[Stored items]
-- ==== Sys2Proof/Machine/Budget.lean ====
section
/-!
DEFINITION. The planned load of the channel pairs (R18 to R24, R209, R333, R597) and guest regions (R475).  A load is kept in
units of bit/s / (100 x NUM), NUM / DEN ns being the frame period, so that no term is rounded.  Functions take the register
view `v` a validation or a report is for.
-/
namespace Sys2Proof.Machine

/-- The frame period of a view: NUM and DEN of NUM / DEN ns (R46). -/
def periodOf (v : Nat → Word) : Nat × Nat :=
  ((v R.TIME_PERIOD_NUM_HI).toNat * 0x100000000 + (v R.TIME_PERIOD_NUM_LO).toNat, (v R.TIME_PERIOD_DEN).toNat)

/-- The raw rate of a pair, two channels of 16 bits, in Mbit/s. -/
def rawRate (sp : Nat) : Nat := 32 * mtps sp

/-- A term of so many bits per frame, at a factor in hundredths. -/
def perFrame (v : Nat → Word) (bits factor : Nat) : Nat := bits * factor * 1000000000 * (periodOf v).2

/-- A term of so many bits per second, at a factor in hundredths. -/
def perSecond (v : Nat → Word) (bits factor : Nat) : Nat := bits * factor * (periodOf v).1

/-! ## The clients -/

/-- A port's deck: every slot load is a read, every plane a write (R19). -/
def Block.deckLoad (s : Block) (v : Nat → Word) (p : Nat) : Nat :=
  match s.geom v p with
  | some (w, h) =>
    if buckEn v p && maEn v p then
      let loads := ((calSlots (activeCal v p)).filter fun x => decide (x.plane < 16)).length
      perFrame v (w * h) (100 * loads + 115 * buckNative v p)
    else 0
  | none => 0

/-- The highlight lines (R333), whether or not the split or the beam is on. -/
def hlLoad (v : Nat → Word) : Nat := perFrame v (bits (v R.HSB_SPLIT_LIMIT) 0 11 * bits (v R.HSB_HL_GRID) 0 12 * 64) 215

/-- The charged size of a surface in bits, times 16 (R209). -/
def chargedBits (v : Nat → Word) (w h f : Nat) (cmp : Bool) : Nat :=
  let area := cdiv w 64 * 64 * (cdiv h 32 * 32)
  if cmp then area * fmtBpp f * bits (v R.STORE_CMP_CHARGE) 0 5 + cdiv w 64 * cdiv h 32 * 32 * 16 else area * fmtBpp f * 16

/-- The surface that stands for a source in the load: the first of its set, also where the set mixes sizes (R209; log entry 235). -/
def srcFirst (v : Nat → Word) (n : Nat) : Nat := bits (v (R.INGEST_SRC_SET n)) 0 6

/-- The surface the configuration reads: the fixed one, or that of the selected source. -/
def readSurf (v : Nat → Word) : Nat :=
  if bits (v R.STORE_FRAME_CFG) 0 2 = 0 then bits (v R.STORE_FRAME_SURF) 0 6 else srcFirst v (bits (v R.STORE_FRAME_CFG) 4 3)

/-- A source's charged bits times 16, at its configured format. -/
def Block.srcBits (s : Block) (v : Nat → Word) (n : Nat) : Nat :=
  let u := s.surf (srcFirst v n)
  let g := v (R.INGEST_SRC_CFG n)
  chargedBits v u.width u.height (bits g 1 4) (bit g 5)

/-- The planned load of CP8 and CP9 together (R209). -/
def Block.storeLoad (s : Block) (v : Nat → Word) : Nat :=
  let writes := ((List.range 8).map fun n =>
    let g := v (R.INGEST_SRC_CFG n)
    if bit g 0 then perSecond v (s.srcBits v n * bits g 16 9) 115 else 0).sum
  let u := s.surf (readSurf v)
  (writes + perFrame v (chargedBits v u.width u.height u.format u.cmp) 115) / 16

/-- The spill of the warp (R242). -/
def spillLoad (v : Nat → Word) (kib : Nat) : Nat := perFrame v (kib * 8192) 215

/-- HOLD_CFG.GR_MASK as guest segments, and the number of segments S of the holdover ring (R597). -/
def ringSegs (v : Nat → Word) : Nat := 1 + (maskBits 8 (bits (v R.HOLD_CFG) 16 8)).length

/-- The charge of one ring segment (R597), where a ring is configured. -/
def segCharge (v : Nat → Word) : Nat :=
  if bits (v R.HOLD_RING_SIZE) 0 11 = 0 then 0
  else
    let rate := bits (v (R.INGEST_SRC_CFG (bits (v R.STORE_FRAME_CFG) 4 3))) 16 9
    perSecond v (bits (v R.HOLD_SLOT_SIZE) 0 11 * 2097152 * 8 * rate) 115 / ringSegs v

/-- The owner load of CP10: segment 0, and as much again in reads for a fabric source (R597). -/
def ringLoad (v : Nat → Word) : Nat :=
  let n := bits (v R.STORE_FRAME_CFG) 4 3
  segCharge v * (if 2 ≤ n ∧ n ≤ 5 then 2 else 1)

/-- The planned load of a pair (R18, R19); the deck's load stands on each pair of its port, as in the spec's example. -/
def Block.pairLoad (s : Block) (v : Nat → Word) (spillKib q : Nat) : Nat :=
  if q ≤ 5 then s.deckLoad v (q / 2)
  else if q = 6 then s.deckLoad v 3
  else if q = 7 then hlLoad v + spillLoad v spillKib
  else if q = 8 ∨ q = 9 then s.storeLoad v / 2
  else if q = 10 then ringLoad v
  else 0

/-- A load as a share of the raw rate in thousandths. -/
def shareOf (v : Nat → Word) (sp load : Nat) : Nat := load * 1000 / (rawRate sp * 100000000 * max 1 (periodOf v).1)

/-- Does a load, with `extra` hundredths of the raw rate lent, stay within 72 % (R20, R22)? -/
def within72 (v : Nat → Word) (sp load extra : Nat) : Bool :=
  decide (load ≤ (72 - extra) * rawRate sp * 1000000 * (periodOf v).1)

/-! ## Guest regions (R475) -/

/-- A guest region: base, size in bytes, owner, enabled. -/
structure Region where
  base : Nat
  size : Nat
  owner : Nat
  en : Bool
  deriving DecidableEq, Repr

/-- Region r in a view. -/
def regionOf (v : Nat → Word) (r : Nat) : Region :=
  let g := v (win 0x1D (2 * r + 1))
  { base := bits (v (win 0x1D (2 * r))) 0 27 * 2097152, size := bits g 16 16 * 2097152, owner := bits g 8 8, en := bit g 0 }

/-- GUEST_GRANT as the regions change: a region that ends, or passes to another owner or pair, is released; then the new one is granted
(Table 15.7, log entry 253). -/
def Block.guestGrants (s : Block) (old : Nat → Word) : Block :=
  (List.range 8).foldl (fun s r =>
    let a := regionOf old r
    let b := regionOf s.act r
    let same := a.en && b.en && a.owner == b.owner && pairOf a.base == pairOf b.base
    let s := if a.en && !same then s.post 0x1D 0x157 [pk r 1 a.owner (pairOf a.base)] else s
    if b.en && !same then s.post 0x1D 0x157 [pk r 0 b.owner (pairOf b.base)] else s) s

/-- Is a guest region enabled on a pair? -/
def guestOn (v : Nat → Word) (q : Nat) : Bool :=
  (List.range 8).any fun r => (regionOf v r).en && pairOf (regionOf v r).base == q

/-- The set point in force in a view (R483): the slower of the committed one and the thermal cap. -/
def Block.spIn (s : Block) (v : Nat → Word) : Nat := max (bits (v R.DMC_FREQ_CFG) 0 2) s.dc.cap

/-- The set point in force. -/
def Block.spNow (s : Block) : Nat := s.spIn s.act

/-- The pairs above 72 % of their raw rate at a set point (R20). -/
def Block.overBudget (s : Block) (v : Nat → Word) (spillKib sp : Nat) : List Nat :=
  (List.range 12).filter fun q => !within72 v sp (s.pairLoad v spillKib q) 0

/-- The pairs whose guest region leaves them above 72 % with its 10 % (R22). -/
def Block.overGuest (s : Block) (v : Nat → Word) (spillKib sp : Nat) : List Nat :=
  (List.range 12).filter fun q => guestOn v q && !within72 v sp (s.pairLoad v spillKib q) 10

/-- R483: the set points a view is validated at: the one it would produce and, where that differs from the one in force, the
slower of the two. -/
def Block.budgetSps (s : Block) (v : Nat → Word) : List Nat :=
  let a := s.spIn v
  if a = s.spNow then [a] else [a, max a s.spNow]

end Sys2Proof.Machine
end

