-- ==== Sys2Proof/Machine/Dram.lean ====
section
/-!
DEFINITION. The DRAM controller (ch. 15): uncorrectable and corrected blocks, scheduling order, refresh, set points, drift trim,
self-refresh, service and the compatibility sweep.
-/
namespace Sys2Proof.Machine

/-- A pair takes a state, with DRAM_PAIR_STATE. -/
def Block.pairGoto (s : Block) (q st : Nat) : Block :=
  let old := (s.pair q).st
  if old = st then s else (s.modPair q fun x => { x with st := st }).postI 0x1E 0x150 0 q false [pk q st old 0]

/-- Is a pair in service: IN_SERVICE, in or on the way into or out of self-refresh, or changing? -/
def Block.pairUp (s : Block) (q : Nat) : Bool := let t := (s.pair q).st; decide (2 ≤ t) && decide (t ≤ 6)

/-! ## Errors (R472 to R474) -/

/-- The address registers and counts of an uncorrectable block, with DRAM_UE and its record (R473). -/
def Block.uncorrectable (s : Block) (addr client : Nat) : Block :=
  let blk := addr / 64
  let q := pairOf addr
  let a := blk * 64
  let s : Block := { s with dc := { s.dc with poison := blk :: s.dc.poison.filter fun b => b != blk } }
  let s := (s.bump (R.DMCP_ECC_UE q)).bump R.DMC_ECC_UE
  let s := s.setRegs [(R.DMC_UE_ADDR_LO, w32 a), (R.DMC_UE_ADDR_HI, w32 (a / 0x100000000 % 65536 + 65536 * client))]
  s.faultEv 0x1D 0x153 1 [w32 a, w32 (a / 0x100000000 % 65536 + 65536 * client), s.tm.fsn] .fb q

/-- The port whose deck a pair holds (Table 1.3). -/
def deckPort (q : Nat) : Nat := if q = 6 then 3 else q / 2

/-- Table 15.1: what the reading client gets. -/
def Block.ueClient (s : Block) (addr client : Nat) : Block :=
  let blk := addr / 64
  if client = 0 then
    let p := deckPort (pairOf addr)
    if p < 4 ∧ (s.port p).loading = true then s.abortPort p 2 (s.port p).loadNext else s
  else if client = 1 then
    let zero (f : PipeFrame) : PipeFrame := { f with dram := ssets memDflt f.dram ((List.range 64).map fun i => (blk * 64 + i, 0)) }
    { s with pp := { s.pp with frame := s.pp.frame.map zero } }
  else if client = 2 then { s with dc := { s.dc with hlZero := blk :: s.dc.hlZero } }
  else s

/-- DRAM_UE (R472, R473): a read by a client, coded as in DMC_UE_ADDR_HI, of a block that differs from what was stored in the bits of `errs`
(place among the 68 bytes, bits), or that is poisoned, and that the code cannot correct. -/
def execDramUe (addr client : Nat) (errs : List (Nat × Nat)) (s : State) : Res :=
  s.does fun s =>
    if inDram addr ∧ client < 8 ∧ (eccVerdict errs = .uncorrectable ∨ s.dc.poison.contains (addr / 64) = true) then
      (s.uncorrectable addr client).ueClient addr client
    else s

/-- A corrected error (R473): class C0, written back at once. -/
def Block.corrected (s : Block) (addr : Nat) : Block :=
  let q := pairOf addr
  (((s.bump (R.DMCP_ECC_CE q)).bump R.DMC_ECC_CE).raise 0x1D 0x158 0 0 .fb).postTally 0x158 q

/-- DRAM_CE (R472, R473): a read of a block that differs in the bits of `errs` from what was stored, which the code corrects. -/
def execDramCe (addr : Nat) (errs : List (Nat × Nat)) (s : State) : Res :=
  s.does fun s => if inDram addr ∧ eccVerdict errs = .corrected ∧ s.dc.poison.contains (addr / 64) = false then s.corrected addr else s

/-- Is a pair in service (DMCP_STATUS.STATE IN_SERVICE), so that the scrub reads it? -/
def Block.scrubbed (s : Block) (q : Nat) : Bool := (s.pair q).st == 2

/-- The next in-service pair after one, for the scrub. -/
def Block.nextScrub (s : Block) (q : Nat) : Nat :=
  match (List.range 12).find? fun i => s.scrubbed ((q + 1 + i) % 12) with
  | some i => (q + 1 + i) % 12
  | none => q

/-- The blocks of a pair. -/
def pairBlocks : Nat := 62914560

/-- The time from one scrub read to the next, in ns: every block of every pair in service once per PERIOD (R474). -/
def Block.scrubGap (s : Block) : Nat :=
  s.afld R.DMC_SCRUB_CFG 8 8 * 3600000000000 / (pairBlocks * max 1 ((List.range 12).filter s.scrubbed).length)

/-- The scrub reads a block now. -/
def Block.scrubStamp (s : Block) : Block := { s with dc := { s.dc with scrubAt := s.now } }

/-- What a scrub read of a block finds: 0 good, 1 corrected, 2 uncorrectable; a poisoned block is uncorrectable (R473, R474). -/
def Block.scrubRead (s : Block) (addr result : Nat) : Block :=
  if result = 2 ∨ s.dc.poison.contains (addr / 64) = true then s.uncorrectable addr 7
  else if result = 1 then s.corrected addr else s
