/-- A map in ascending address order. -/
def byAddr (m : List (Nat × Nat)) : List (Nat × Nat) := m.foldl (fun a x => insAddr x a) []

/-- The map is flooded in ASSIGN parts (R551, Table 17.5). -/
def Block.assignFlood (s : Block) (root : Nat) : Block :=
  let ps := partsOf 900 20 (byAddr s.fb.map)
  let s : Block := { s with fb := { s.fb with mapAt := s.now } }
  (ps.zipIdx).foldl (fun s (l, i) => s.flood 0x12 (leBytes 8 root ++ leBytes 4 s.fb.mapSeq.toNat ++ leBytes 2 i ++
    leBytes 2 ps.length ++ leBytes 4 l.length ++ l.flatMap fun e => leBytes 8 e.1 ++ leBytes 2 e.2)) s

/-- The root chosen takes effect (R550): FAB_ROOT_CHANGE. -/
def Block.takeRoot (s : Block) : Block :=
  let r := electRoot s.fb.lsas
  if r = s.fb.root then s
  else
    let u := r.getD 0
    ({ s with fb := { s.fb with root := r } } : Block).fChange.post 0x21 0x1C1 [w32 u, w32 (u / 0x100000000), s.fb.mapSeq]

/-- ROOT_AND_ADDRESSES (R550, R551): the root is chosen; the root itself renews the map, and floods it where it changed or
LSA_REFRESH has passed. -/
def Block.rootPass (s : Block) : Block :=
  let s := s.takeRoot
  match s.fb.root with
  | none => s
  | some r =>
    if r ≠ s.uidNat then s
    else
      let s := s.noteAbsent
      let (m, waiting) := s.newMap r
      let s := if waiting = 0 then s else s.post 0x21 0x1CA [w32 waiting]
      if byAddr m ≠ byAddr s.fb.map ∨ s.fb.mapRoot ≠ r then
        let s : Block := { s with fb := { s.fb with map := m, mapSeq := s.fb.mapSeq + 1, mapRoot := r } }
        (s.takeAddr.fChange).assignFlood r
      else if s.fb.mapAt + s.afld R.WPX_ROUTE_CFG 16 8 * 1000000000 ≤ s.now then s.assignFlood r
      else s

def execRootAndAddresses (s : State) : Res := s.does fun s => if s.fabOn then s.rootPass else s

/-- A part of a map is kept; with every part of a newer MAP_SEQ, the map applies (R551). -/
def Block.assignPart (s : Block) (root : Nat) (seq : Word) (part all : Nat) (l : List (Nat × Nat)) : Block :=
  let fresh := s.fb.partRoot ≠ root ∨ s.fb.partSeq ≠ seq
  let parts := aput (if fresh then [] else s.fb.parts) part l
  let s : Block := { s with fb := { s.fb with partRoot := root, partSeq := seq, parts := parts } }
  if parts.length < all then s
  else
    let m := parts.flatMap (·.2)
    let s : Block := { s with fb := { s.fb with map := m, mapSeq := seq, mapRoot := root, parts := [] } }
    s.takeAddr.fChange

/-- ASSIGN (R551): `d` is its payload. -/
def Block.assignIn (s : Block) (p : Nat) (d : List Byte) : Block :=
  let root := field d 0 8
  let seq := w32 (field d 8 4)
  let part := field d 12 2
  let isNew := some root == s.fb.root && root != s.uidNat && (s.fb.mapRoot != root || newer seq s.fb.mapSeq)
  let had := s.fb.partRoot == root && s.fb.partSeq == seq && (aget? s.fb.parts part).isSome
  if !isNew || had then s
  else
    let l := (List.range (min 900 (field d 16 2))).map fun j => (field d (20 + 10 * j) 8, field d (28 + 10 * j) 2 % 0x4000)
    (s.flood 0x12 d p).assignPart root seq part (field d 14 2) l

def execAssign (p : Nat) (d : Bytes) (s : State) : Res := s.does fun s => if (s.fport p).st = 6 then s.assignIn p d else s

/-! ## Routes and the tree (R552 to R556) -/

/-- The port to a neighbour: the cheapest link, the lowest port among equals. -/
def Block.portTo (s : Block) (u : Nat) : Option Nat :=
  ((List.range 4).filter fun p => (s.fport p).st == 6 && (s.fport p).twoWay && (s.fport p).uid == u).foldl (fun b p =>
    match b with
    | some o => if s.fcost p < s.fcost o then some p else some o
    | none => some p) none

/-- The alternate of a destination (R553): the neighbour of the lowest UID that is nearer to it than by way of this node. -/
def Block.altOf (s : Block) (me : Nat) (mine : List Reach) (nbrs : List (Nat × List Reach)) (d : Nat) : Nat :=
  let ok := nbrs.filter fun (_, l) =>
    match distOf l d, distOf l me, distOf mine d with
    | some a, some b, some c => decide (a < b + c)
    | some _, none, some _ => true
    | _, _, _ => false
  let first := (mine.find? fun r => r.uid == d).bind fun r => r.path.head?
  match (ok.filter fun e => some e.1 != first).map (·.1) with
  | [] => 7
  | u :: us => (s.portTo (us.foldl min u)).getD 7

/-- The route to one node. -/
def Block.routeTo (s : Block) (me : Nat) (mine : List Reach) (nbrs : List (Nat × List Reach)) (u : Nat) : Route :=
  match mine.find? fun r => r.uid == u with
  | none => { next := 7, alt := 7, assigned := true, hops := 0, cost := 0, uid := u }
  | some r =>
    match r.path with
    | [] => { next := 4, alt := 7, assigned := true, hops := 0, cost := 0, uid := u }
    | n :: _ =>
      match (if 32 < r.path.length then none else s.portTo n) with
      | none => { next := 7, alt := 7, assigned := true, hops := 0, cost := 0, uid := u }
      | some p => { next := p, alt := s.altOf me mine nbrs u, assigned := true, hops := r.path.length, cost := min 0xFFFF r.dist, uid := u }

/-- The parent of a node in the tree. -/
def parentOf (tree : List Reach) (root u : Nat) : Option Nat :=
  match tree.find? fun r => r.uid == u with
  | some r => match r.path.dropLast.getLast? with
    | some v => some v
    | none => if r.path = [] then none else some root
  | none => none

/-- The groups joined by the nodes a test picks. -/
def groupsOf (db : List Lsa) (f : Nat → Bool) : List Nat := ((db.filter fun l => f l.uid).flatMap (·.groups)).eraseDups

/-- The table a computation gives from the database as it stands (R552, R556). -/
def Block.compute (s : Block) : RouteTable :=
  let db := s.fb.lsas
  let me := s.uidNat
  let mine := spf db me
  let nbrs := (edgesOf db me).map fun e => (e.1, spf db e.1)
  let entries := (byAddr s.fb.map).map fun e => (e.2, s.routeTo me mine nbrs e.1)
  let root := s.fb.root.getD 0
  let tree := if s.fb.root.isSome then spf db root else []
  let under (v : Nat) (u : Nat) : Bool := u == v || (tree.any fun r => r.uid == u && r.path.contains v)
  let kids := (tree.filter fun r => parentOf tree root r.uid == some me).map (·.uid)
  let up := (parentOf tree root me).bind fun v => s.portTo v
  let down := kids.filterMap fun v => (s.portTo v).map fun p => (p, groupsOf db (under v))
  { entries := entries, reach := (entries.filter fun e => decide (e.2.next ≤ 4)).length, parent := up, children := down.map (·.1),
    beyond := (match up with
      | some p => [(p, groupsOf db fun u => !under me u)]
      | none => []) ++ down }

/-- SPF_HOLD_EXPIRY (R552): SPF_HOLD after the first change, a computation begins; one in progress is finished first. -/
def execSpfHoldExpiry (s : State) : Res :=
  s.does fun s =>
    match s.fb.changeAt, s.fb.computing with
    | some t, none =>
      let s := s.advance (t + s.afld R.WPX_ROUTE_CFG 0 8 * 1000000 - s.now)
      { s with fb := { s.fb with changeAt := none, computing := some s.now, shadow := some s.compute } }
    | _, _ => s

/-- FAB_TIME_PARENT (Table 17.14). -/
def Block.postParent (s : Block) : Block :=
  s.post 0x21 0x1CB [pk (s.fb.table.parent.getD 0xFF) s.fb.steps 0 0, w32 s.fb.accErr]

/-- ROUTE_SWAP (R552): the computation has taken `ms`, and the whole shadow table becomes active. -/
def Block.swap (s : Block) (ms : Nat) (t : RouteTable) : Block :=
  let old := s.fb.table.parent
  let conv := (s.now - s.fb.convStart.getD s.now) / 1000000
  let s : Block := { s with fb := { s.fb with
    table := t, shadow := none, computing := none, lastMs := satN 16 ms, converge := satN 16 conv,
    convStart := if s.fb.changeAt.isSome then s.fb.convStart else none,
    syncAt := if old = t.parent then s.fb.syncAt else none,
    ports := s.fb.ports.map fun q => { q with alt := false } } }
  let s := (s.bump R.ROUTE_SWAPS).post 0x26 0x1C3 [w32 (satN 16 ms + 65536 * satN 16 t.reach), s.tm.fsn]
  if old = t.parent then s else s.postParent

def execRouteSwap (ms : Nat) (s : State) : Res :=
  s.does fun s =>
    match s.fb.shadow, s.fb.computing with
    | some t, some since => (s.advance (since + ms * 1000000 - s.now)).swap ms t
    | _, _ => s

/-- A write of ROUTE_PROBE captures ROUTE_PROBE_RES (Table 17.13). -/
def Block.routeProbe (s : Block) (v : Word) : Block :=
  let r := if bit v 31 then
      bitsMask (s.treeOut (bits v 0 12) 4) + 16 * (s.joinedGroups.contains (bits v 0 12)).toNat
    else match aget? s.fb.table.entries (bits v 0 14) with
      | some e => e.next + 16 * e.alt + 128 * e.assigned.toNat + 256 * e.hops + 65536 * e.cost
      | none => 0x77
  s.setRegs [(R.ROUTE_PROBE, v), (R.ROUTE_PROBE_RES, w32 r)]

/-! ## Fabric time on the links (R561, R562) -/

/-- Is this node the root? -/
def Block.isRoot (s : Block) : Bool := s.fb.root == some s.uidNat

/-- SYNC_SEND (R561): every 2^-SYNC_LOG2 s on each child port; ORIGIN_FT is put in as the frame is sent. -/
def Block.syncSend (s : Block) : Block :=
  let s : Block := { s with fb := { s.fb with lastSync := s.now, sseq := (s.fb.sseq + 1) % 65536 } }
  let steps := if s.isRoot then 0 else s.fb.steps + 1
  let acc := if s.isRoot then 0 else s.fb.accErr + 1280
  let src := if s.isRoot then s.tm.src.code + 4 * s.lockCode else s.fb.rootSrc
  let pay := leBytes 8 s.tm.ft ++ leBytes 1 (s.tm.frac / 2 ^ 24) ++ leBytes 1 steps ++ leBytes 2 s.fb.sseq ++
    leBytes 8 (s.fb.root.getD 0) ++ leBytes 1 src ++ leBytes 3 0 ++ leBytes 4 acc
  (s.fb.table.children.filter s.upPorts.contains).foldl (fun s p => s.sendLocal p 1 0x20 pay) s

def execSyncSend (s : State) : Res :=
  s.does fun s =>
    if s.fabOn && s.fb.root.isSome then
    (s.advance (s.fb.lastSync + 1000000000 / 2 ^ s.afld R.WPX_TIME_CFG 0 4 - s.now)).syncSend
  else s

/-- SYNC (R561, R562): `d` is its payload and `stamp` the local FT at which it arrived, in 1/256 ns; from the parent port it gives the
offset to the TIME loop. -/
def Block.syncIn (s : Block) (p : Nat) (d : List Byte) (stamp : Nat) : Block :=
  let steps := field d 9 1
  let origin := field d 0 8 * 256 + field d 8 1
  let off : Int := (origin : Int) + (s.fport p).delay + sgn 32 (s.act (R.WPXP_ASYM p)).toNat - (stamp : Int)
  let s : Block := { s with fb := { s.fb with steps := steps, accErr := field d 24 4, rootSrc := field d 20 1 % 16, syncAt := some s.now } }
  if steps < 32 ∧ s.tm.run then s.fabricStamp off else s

**Task objective**
Look above for the line with "else if s.fb.mapAt" and the line with "let part := field d 12 2"; transcribe both and all lines in between, exactly, and nothing else.

**Solution to the problem**
      else if s.fb.mapAt + s.afld R.WPX_ROUTE_CFG 16 8 * 1000000000 ≤ s.now then s.assignFlood r
      else s

def execRootAndAddresses (s : State) : Res := s.does fun s => if s.fabOn then s.rootPass else s

/-- A part of a map is kept; with every part of a newer MAP_SEQ, the map applies (R551). -/
def Block.assignPart (s : Block) (root : Nat) (seq : Word) (part all : Nat) (l : List (Nat × Nat)) : Block :=
  let fresh := s.fb.partRoot ≠ root ∨ s.fb.partSeq ≠ seq
  let parts := aput (if fresh then [] else s.fb.parts) part l
  let s : Block := { s with fb := { s.fb with partRoot := root, partSeq := seq, parts := parts } }
  if parts.length < all then s
  else
    let m := parts.flatMap (·.2)
    let s : Block := { s with fb := { s.fb with map := m, mapSeq := seq, mapRoot := root, parts := [] } }
    s.takeAddr.fChange

/-- ASSIGN (R551): `d` is its payload. -/
def Block.assignIn (s : Block) (p : Nat) (d : List Byte) : Block :=
  let root := field d 0 8
  let seq := w32 (field d 8 4)
  let part := field d 12 2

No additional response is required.